In order to test the first two hypotheses, i.e., autotrophic respiration and/or heterotrophic respiration is higher at the edge compared to forest interior, additional measurements of respiration partitioning are needed, combined with sampling of total root biomass, including coarse roots. Future studies addressing this could help clarify whether total live root biomass differs across landscape positions. Measurements of specific root respiration could be used to distinguish whether root respiration per unit biomass differs across the gradient. In order to test the second pair of hypotheses, i.e., larger pool of dead roots and/or faster decay of dead roots at the edge, incubation and litterbag experiments to observe the rate of dead root decomposition across landscape positions could be used. The higher rates of potential sugar degradation observed at the edge compared to forest interior suggest that dead roots may decompose faster at the edge, but these measurements are potential activity rates, and may not represent field rates, particularly under the drier conditions that we observed at the forest edge.

There are a number of factors in urban forest fragmentation studies that limit the ability to generalize results from one study to a region or more widely. First, there was extensive deer browsing in the area around our plots, potentially changing both plant and nutrient inputs to soil compared to a forest without browsing activity. Because we did not remove any grasses in the trenched collars, we are limited in our interpretation of respiration partitioning in the meadow landscape positions. The trenching method itself also suffers from artifacts such as decomposition of recently severed roots, that may result in an overall overestimation of heterotrophic respiration (Savage et al. 2018). Lastly, the measurement period was reduced from the original sampling plan due to the COVID-19 pandemic, so that for many measurements of soil and root characteristics, only one year of seasonal data were collected. Another general caveat is that the response of forests to fragmentation can vary greatly depending on the biome and ecosystem, as well as land use history. For example, temperate broadleaf regions like the site of this study commonly find increased biomass and productivity at forest edges, while the opposite tends to be true in tropical and boreal forests (Smith et al. 2018; Meeussen et al. 2021).

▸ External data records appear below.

-- ==== Sys2Proof/Laws/FathomOps.lean ====
section
/-! SUPPORT. What the operations of Machine/FathomOps.lean keep. -/

set_option linter.unusedTactic false
set_option linter.unreachableTactic false
set_option linter.unusedVariables false

namespace Sys2Proof.Machine

open Sys2Proof

theorem State.stCheck_keeps {P : Part → Bool} {s0 : State} (s : State) (h : Parts P [.regs, .lnk, .flt])
    (hs : Keeps P s0 s) : Keeps P s0 (State.stCheck s) := by
  unfold State.stCheck
  repeat' (first
    | with_reducible assumption
    | ((with_reducible apply Parts.mono h); decide)
    | with_reducible apply State.sliceAbandon_keeps
    | with_reducible intro _
    | with_reducible apply Keeps.ite
    | split)

theorem State.ruleNote_keeps {P : Part → Bool} {s0 : State} (s : State) (r : Nat) (entry : Bool) (h : Parts P [.boot, .pwr, .evr])
    (hs : Keeps P s0 s) : Keeps P s0 (State.ruleNote s r entry) := by
  unfold State.ruleNote
  repeat' (first
    | with_reducible assumption
    | ((with_reducible apply Parts.mono h); decide)
    | with_reducible apply State.record_keeps
    | with_reducible intro _
    | (extract_lets +onlyGivenNames x0; first
        | ((with_reducible refine (have hx0 : Keeps P s0 x0 := ?_; ?_)); (on_goal 2 => clear_value x0); (on_goal 1 => subst x0))
        | clear_value x0)
    | with_reducible apply Keeps.ite
    | split
    | with_reducible apply Keeps.upd
    | with_reducible apply Fuses.refl
    | ((with_reducible apply Or.inr); with_reducible rfl)
    | ((with_reducible apply Or.inl); exact h _ (by decide))
    | beta_reduce)

theorem State.wakePorts_keeps {P : Part → Bool} {s0 : State} (s : State) (mask : Word) (r : Nat) (h : Parts P [.out, .regs, .lnk, .boot, .flt, .evr])
    (hs : Keeps P s0 s) : Keeps P s0 (State.wakePorts s mask r) := by
  unfold State.wakePorts
  repeat' (first
    | with_reducible assumption
    | ((with_reducible apply Parts.mono h); decide)
    | with_reducible apply State.portEnable_keeps
    | with_reducible apply State.portWake_keeps
    | with_reducible apply foldl_keeps
    | with_reducible apply foldl_keepsP
    | with_reducible intro _
    | with_reducible apply Keeps.ite
    | split
    | with_reducible apply KeepsP.mk
    | (with_reducible apply KeepsP.of_eq (by with_reducible assumption))
    | with_reducible apply KeepsP.fst
    | beta_reduce)

theorem State.fathomWidth_keeps {P : Part → Bool} {s0 : State} (s : State) (p : Nat) (m : BitVec 4) (h : Parts P [.lnk])
    (hs : Keeps P s0 s) : Keeps P s0 (State.fathomWidth s p m) := by
  unfold State.fathomWidth
  repeat' (first
    | with_reducible assumption
    | ((with_reducible apply Parts.mono h); decide)
    | with_reducible apply State.reqOwn_keeps
    | with_reducible intro _
    | with_reducible apply Keeps.ite
    | split)

theorem State.fathomRecal_keeps {P : Part → Bool} {s0 : State} (s : State) (p : Nat) (h : Parts P [.regs, .lnk])
    (hs : Keeps P s0 s) : Keeps P s0 (State.fathomRecal s p) := by
  unfold State.fathomRecal
  repeat' (first
    | with_reducible assumption
    | ((with_reducible apply Parts.mono h); decide)
    | with_reducible apply State.wrF_keeps
    | with_reducible apply State.reqOwn_keeps
    | with_reducible apply foldl_keeps
    | with_reducible apply foldl_keepsP
    | with_reducible intro _
    | (extract_lets +onlyGivenNames x0; first
        | ((with_reducible refine (have hx0 : Keeps P s0 x0 := ?_; ?_)); (on_goal 2 => clear_value x0); (on_goal 1 => subst x0))
        | ((with_reducible refine (have hx0 : KeepsP P s0 x0 := ?_; ?_)); (on_goal 2 => clear_value x0); (on_goal 1 => subst x0))
        | clear_value x0)
    | with_reducible apply Keeps.ite
    | split
    | with_reducible apply KeepsP.mk
    | (with_reducible apply KeepsP.of_eq (by with_reducible assumption))
    | with_reducible apply KeepsP.fst
    | beta_reduce)

theorem State.ruleAct_keeps {P : Part → Bool} {s0 : State} (s : State) (r : Nat) (action : Nat) (arg : Word) (h : Parts P [.out, .free, .regs, .ten, .tra, .mat, .wins, .grps, .xlt, .rte, .lnk, .boot, .pwr, .flt, .evr])
    (hs : Keeps P s0 s) : Keeps P s0 (State.ruleAct s r action arg) := by
  unfold State.ruleAct
  repeat' (first
    | with_reducible assumption
    | ((with_reducible apply Parts.mono h); decide)
    | with_reducible apply State.ucRaise_keeps
    | with_reducible apply State.domEnable_keeps
    | with_reducible apply State.domDisable_keeps
    | with_reducible apply State.rethrottle_keeps
    | with_reducible apply State.wakePorts_keeps
    | with_reducible apply State.fathomWidth_keeps
    | with_reducible apply State.fathomRecal_keeps
    | with_reducible intro _
    | (extract_lets +onlyGivenNames x0; first
        | ((with_reducible refine (have hx0 : Keeps P s0 x0 := ?_; ?_)); (on_goal 2 => clear_value x0); (on_goal 1 => subst x0))
        | clear_value x0)
    | with_reducible apply Keeps.ite
    | split
    | with_reducible apply Keeps.upd
    | with_reducible apply Fuses.refl
    | ((with_reducible apply Or.inr); with_reducible rfl)
    | ((with_reducible apply Or.inl); exact h _ (by decide)))

theorem State.ruleUndo_keeps {P : Part → Bool} {s0 : State} (s : State) (action : Nat) (arg : Word) (h : Parts P [.out, .free, .regs, .ten, .tra, .mat, .wins, .grps, .xlt, .rte, .lnk, .boot, .pwr, .flt, .evr])
    (hs : Keeps P s0 s) : Keeps P s0 (State.ruleUndo s action arg) := by
  unfold State.ruleUndo
  repeat' (first
    | with_reducible assumption
    | ((with_reducible apply Parts.mono h); decide)
    | with_reducible apply State.domEnable_keeps
    | with_reducible apply State.domDisable_keeps
    | with_reducible apply State.fathomWidth_keeps
    | with_reducible intro _
    | (extract_lets +onlyGivenNames x0; first
        | ((with_reducible refine (have hx0 : Keeps P s0 x0 := ?_; ?_)); (on_goal 2 => clear_value x0); (on_goal 1 => subst x0))
        | clear_value x0)
    | with_reducible apply Keeps.ite
    | split
    | with_reducible apply Keeps.upd
    | with_reducible apply Fuses.refl
    | ((with_reducible apply Or.inr); with_reducible rfl)
    | ((with_reducible apply Or.inl); exact h _ (by decide)))

theorem State.ruleEnter_keeps {P : Part → Bool} {s0 : State} (s : State) (r : Nat) (h : Parts P [.out, .free, .regs, .ten, .tra, .mat, .wins, .grps, .xlt, .rte, .lnk, .boot, .pwr, .flt, .evr])
    (hs : Keeps P s0 s) : Keeps P s0 (State.ruleEnter s r) := by
  unfold State.ruleEnter
  repeat' (first
    | with_reducible assumption
    | ((with_reducible apply Parts.mono h); decide)
    | with_reducible apply State.wrF_keeps
    | with_reducible apply State.ruleNote_keeps
    | with_reducible apply State.ruleAct_keeps
    | with_reducible intro _
    | (extract_lets +onlyGivenNames x0; first
        | ((with_reducible refine (have hx0 : Keeps P s0 x0 := ?_; ?_)); (on_goal 2 => clear_value x0); (on_goal 1 => subst x0))
        | clear_value x0)
    | split
    | with_reducible apply Keeps.upd
    | with_reducible apply Fuses.refl
    | ((with_reducible apply Or.inr); with_reducible rfl)
    | ((with_reducible apply Or.inl); exact h _ (by decide)))

theorem State.ruleLeave_keeps {P : Part → Bool} {s0 : State} (s : State) (r : Nat) (h : Parts P [.out, .free, .regs, .ten, .tra, .mat, .wins, .grps, .xlt, .rte, .lnk, .boot, .pwr, .flt, .evr])
    (hs : Keeps P s0 s) : Keeps P s0 (State.ruleLeave s r) := by
  unfold State.ruleLeave
  repeat' (first
    | with_reducible assumption
    | ((with_reducible apply Parts.mono h); decide)
    | with_reducible apply State.wrF_keeps
    | with_reducible apply State.rethrottle_keeps
    | with_reducible apply State.ruleNote_keeps
    | with_reducible apply State.ruleUndo_keeps
    | with_reducible intro _
    | (extract_lets +onlyGivenNames x0; first
        | ((with_reducible refine (have hx0 : Keeps P s0 x0 := ?_; ?_)); (on_goal 2 => clear_value x0); (on_goal 1 => subst x0))
        | clear_value x0)
    | with_reducible apply Keeps.ite
    | split)

theorem State.ruleEval_keeps {P : Part → Bool} {s0 : State} (s : State) (c : Nat) (y : Nat) (r : Nat) (h : Parts P [.out, .free, .regs, .ten, .tra, .mat, .wins, .grps, .xlt, .rte, .lnk, .boot, .pwr, .flt, .evr])
    (hs : Keeps P s0 s) : Keeps P s0 (State.ruleEval s c y r) := by
  unfold State.ruleEval
  repeat' (first
    | with_reducible assumption
    | ((with_reducible apply Parts.mono h); decide)
    | with_reducible apply State.ruleEnter_keeps
    | with_reducible apply State.ruleLeave_keeps
    | with_reducible intro _
    | (extract_lets +onlyGivenNames x0; first
        | ((with_reducible refine (have hx0 : Keeps P s0 x0 := ?_; ?_)); (on_goal 2 => clear_value x0); (on_goal 1 => subst x0))
        | clear_value x0)
    | with_reducible apply Keeps.ite
    | split)

theorem State.thermalGuard_keeps {P : Part → Bool} {s0 : State} (s : State) (c : Nat) (raw : Nat) (h : Parts P [.regs, .boot, .pwr, .evr])
    (hs : Keeps P s0 s) : Keeps P s0 (State.thermalGuard s c raw) := by
  unfold State.thermalGuard
  repeat' (first
    | with_reducible assumption
    | ((with_reducible apply Parts.mono h); decide)
    | with_reducible apply State.note_keeps
    | with_reducible apply State.rethrottle_keeps
    | with_reducible apply foldl_keeps
    | with_reducible apply foldl_keepsP
    | with_reducible intro _
    | (extract_lets +onlyGivenNames x0; first
        | ((with_reducible refine (have hx0 : Keeps P s0 x0 := ?_; ?_)); (on_goal 2 => clear_value x0); (on_goal 1 => subst x0))
        | ((with_reducible refine (have hx0 : KeepsP P s0 x0 := ?_; ?_)); (on_goal 2 => clear_value x0); (on_goal 1 => subst x0))
        | ((with_reducible have _x0 : _ → _ := x0); clear _x0; subst x0; beta_reduce)
        | clear_value x0)
    | with_reducible apply Keeps.ite
    | split
    | with_reducible apply KeepsP.mk
    | (with_reducible apply KeepsP.of_eq (by with_reducible assumption))
    | with_reducible apply KeepsP.fst
    | with_reducible apply Keeps.upd
    | with_reducible apply Fuses.refl
    | ((with_reducible apply Or.inr); with_reducible rfl)
    | ((with_reducible apply Or.inl); exact h _ (by decide))
    | beta_reduce)

theorem State.sampled_keeps {P : Part → Bool} {s0 : State} (s : State) (c : Nat) (x : Nat) (h : Parts P [.out, .free, .regs, .ten, .tra, .mat, .wins, .grps, .xlt, .rte, .lnk, .boot, .pwr, .flt, .evr])
    (hs : Keeps P s0 s) : Keeps P s0 (State.sampled s c x) := by
  unfold State.sampled
  repeat' (first
    | with_reducible assumption
    | ((with_reducible apply Parts.mono h); decide)
    | with_reducible apply State.wrFs_keeps
    | with_reducible apply State.stCheck_keeps
    | with_reducible apply State.ruleEval_keeps
    | with_reducible apply State.thermalGuard_keeps
    | with_reducible apply foldl_keeps
    | with_reducible apply foldl_keepsP
    | with_reducible intro _
    | (extract_lets +onlyGivenNames x0; first
        | ((with_reducible refine (have hx0 : Keeps P s0 x0 := ?_; ?_)); (on_goal 2 => clear_value x0); (on_goal 1 => subst x0))
        | ((with_reducible refine (have hx0 : KeepsP P s0 x0 := ?_; ?_)); (on_goal 2 => clear_value x0); (on_goal 1 => subst x0))
        | clear_value x0)
    | split
    | with_reducible apply KeepsP.mk
    | (with_reducible apply KeepsP.of_eq (by with_reducible assumption))
    | with_reducible apply KeepsP.fst
    | with_reducible apply Keeps.upd
    | with_reducible apply Fuses.refl
    | ((with_reducible apply Or.inr); with_reducible rfl)
    | ((with_reducible apply Or.inl); exact h _ (by decide))
    | beta_reduce)

theorem State.calSource_keeps {P : Part → Bool} {s0 : State} (s : State) (h : Parts P [.regs, .boot, .pwr, .evr])
    (hs : Keeps P s0 s) : Keeps P s0 (State.calSource s) := by
  unfold State.calSource
  repeat' (first
    | with_reducible assumption
    | ((with_reducible apply Parts.mono h); decide)
    | with_reducible apply State.wrFs_keeps
    | with_reducible apply State.note_keeps
    | with_reducible intro _
    | (extract_lets +onlyGivenNames x0; first
        | ((with_reducible refine (have hx0 : Keeps P s0 x0 := ?_; ?_)); (on_goal 2 => clear_value x0); (on_goal 1 => subst x0))
        | clear_value x0)
    | with_reducible apply Keeps.ite
    | split
    | with_reducible apply Keeps.upd
    | with_reducible apply Fuses.refl
    | ((with_reducible apply Or.inr); with_reducible rfl)
    | ((with_reducible apply Or.inl); exact h _ (by decide)))

theorem State.calSet_keeps {P : Part → Bool} {s0 : State} (s : State) (rid : Nat) (atPps : Bool) (h : Parts P [.regs, .boot, .pwr, .evr])
    (hs : Keeps P s0 s) : Keeps P s0 (State.calSet s rid atPps) := by
  unfold State.calSet
  repeat' (first
    | with_reducible assumption
    | ((with_reducible apply Parts.mono h); decide)
    | with_reducible apply State.wrF_keeps
    | with_reducible apply State.note_keeps
    | with_reducible intro _
    | (extract_lets +onlyGivenNames x0; first
        | ((with_reducible refine (have hx0 : Keeps P s0 x0 := ?_; ?_)); (on_goal 2 => clear_value x0); (on_goal 1 => subst x0))
        | clear_value x0)
    | split
    | with_reducible apply Keeps.upd
    | with_reducible apply Fuses.refl
    | ((with_reducible apply Or.inr); with_reducible rfl)
    | ((with_reducible apply Or.inl); exact h _ (by decide)))

end Sys2Proof.Machine
end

Forest fragmentation has important biogeochemical consequences beyond the more easily measured changes in aboveground plant composition, structure, and productivity. In particular, we show here that there are substantial gradients in belowground biogeochemical processes, including fine root traits, soil chemistry, and microbial activity. Based on this study and others in the region, temperate broadleaf forests seem to have consistently drier edges with higher soil and heterotrophic respiration than the forest interior. Here, we show that the forest edge had higher dead tree fine root biomass and sugar degradation, suggesting higher rates of root growth, mortality, and subsequent decay at forest edges. Soil C contents were only marginally different across meadow, edge, and interior, suggesting an overall acceleration of carbon cycling at the edge, without changing belowground carbon concentration. However, for a more complete understanding of carbon cycling across this forest fragment, a detailed carbon budget is needed. In addition to understanding the plant and soil C consequences of forest fragmentation and other human management, it is also critical to consider ecosystem services other than C, including water storage and filtration, wildlife habitat, traditional land uses, and local climate regulation.